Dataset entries
-- ==== Sys2Proof/Machine/Security.lean ====
section
/-! DEFINITION. Firmware updates, `sec.policy` and the publisher keys (R503 to R505, R510 to R514, R521). Choices of
the model: notes/assumptions/32.md (DEDUCED). -/

namespace Sys2Proof.Machine

/-! ## Firmware update (R503 to R505) -/

def setStageStatus (state reason : Nat) (s : State) : State :=
  modSec (fun x => { x with stageState := BitVec.ofNat 4 state, stageReason := BitVec.ofNat 8 reason }) s

/-- A write of `sec.fw_stage` (R503): the image is staged in segment 1, and checks 2 to 8 of R498 are applied. The STATE of an
image that passed them is not stated: a free value among the codes that do not say REJECTED. -/
def stageWrite (b : Bytes) (s : State) : Nat × State :=
  if s.sec.slotWriting then (St.busy, s)
  else if b = [] then (St.success, modSec (fun x => { x with stage := [], stageState := 0, stageReason := 0, stageId := 0 }) s)
  else
    let reason := if slotBytes < b.length then 2 else imageReason s b true
    let s := modSec (fun x => { x with stage := b, stageId := BitVec.ofNat 32 (fld (firmwareHash b) 0 4) }) s
    let (v, s) := takeFree s
    (St.success, if reason = 0 then setStageStatus (v % 5) 0 s else setStageStatus 5 reason s)

/-- The staged image has passed its checks (R504): a slot write of it may have failed. -/
def stagePassed (s : State) : Bool := s.sec.stage ≠ [] && (s.sec.stageReason = 0 || s.sec.stageReason = 10)

/-- A write of `sec.fw_commit` (R504): the slot write starts. -/
def commitFirmware (b : Bytes) (s : State) : Nat × State :=
  if b.length ≠ 4 || leNat b ≠ s.sec.stageId.toNat || !stagePassed s then (St.outOfRange, s)
  else if s.sec.slotWriting then (St.busy, s)
  else (St.success, setStageStatus 3 0 (modSec (fun x => { x with slotWriting := true }) s))

/-- A write of `sec.module_reset` (R505): the reset is asked for; MODULE_RESET starts it, after a slot write. -/
def resetWrite (b : Bytes) (s : State) : Nat × State :=
  if b = [1] then (St.success, modSec (fun x => { x with deferredReset := some 1 }) s)
  else if b = [2] then (St.success, modSec (fun x => { x with deferredReset := some 2 }) s)
  else (St.outOfRange, s)

/-! ## The policy (R419, R422, R427, R510) -/

/-- A write clears bit `n` of the policy. -/
def clearsBit (old new : BitVec 64) (n : Nat) : Bool := old.getLsbD n && !new.getLsbD n

/-- The value that a write would leave is refused (R510). -/
def policyRefused (s : State) (new : BitVec 64) : Bool :=
  let old := s.sec.policy
  let gone := clearsBit old new
  decide (new &&& old ≠ new) || (List.range 57).any (fun i => gone (i + 7)) ||
    (gone 3 && (s.sec.runningKey = 0 || !new.getLsbD 4)) || (gone 4 && (s.sec.runningKey = 1 || !new.getLsbD 3)) ||
    (gone 5 && !new.getLsbD 6) || (gone 6 && !new.getLsbD 5)

/-- A write of `sec.policy` (R419, R422, R510). -/
def policyWrite (r : Requester) (b : Bytes) (s : State) : Nat × State :=
  if !reqPrivileged s r || b = [] then (St.accessDenied, s)
  else if b.length ≠ 8 then (St.outOfRange, s)
  else
    let new := BitVec.ofNat 64 (leNat b)
    if policyRefused s new then (St.outOfRange, s)
    else (St.success, modSec (fun x => { x with policy := new }) s)

/-! ## Publisher keys (R513, R514) -/

/-- A publisher key slot is named by an image record, a Last slot or a pending swap (R514). -/
def keyNamed (s : State) (n : Nat) : Bool :=
  (s.model.images.any fun e => e.2.keySlot = n) ||
    s.model.slots.any fun e => !(e.2.state == .free) &&
      (e.2.keySlot = n || (match e.2.swap with | some w => decide (w.keySlot = n) | none => false))

/-- The key pair of a record is well formed (R513). -/
def keyFormed (b : Bytes) : Bool :=
  let e := leNat (sub b 4 4).reverse
  zeroAt b 1 3 && zeroAt b 0x1E8 24 && e % 2 = 1 && 65537 ≤ e && 128 ≤ (b.getD 8 0).toNat

/-- The key pair of a record; KEY_ID is computed (R514). -/
def keyOfRecord (b : Bytes) : PubKey :=
  { trusted := true, rsaE := BitVec.ofNat 32 (leNat (sub b 4 4).reverse), rsaN := sub b 8 384, slhPk := sub b 0x188 48,
    keyId := Config.sha384 (sub b 4 436) }

/-- Install or empty a publisher key slot, stored at once (R514). -/
def keepKey (n : Nat) (k : Option PubKey) (s : State) : State :=
  let s := modSec (fun x => { x with keys := match k with | some k => tset x.keys n k | none => tdel x.keys n }) s
  storeAppend (ob 0xA030 0) n (pubkeyRecord s n) s

/-- A write of `sec.pubkey_write` (R420, R514); a write of length 0 empties the slot (R422). -/
def keyWrite (r : Requester) (n : Nat) (b : Bytes) (s : State) : Nat × State :=
  let k := tget s.sec.keys n {}
  if !reqPrivileged s r then (St.accessDenied, s)
  else if 16 ≤ n then (St.outOfRange, s)
  else if !s.sec.policy.getLsbD 2 then (St.accessDenied, s)
  else if b ≠ [] && b.length ≠ 512 then (St.outOfRange, s)
  else if fld b 0 1 = 1 then
    if k.trusted || !keyFormed b then (St.outOfRange, s) else (St.success, keepKey n (some (keyOfRecord b)) s)
  else if fld b 0 1 = 0 then
    if keyNamed s n then (St.busy, s) else (St.success, keepKey n none s)
  else (St.outOfRange, s)

/-- A write that only a privileged initiator may make (R419, R420). -/
def privWrite (r : Requester) (f : Bytes → State → Nat × State) (b : Bytes) (s : State) : Nat × State :=
  if reqPrivileged s r then f b s else (St.accessDenied, s)

/-! ## Rows -/

/-- SEC_FW_STAGE (R503). -/
def execSecFwStage (r : Requester) (image : Bytes) (s : State) : Res :=
  .next (ownWrite (.secFwStage r image) r (ob 0xA010 0) 0 image (privWrite r stageWrite) s)

/-- SEC_FW_COMMIT (R504). -/
def execSecFwCommit (r : Requester) (data : Bytes) (s : State) : Res :=
  .next (ownWrite (.secFwCommit r data) r (ob 0xA012 1) 0 data (privWrite r commitFirmware) s)

/-- FW_SLOT_WRITE_DONE (R504, R505): the slot write ends, and a reset that waited for it starts. -/
def execFwSlotWriteDone (ok : Bool) (s : State) : Res :=
  if !s.sec.slotWriting then .next s
  else
    let s := modSec (fun x => { x with slotWriting := false }) s
    let s := if ok then setStageStatus 4 0 (slotWritten s.sec.stage s) else setStageStatus 5 10 (slotSpoilt s)
    .next (if s.sec.deferredReset.isSome then startReset .request s else s)

/-- SEC_MODULE_RESET (R505). -/
def execSecModuleReset (r : Requester) (data : Bytes) (s : State) : Res :=
  .next (ownWrite (.secModuleReset r data) r (ob 0xA013 1) 0 data (privWrite r resetWrite) s)

/-- SEC_POLICY_WRITE (R510). -/
def execSecPolicyWrite (r : Requester) (data : Bytes) (s : State) : Res :=
  .next (ownWrite (.secPolicyWrite r data) r (ob 0xA001 1) 0 data (policyWrite r) s)

/-- PUBKEY_WRITE (R514). -/
def execPubkeyWrite (r : Requester) (slot : Nat) (data : Bytes) (s : State) : Res :=
  .next (ownWrite (.pubkeyWrite r slot data) r (ob 0xA031 0) slot data (keyWrite r slot) s)

end Sys2Proof.Machine
end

REQUIRED WORK —
From the entries above, return exactly the line containing "let new := BitVec.ofNat 64 (leNat b)", the line containing "(s.model.images.any fun e", and all lines between, and nothing else.

WRITTEN ANSWER —
    let new := BitVec.ofNat 64 (leNat b)
    if policyRefused s new then (St.outOfRange, s)
    else (St.success, modSec (fun x => { x with policy := new }) s)

/-! ## Publisher keys (R513, R514) -/

/-- A publisher key slot is named by an image record, a Last slot or a pending swap (R514). -/
def keyNamed (s : State) (n : Nat) : Bool :=
  (s.model.images.any fun e => e.2.keySlot = n) ||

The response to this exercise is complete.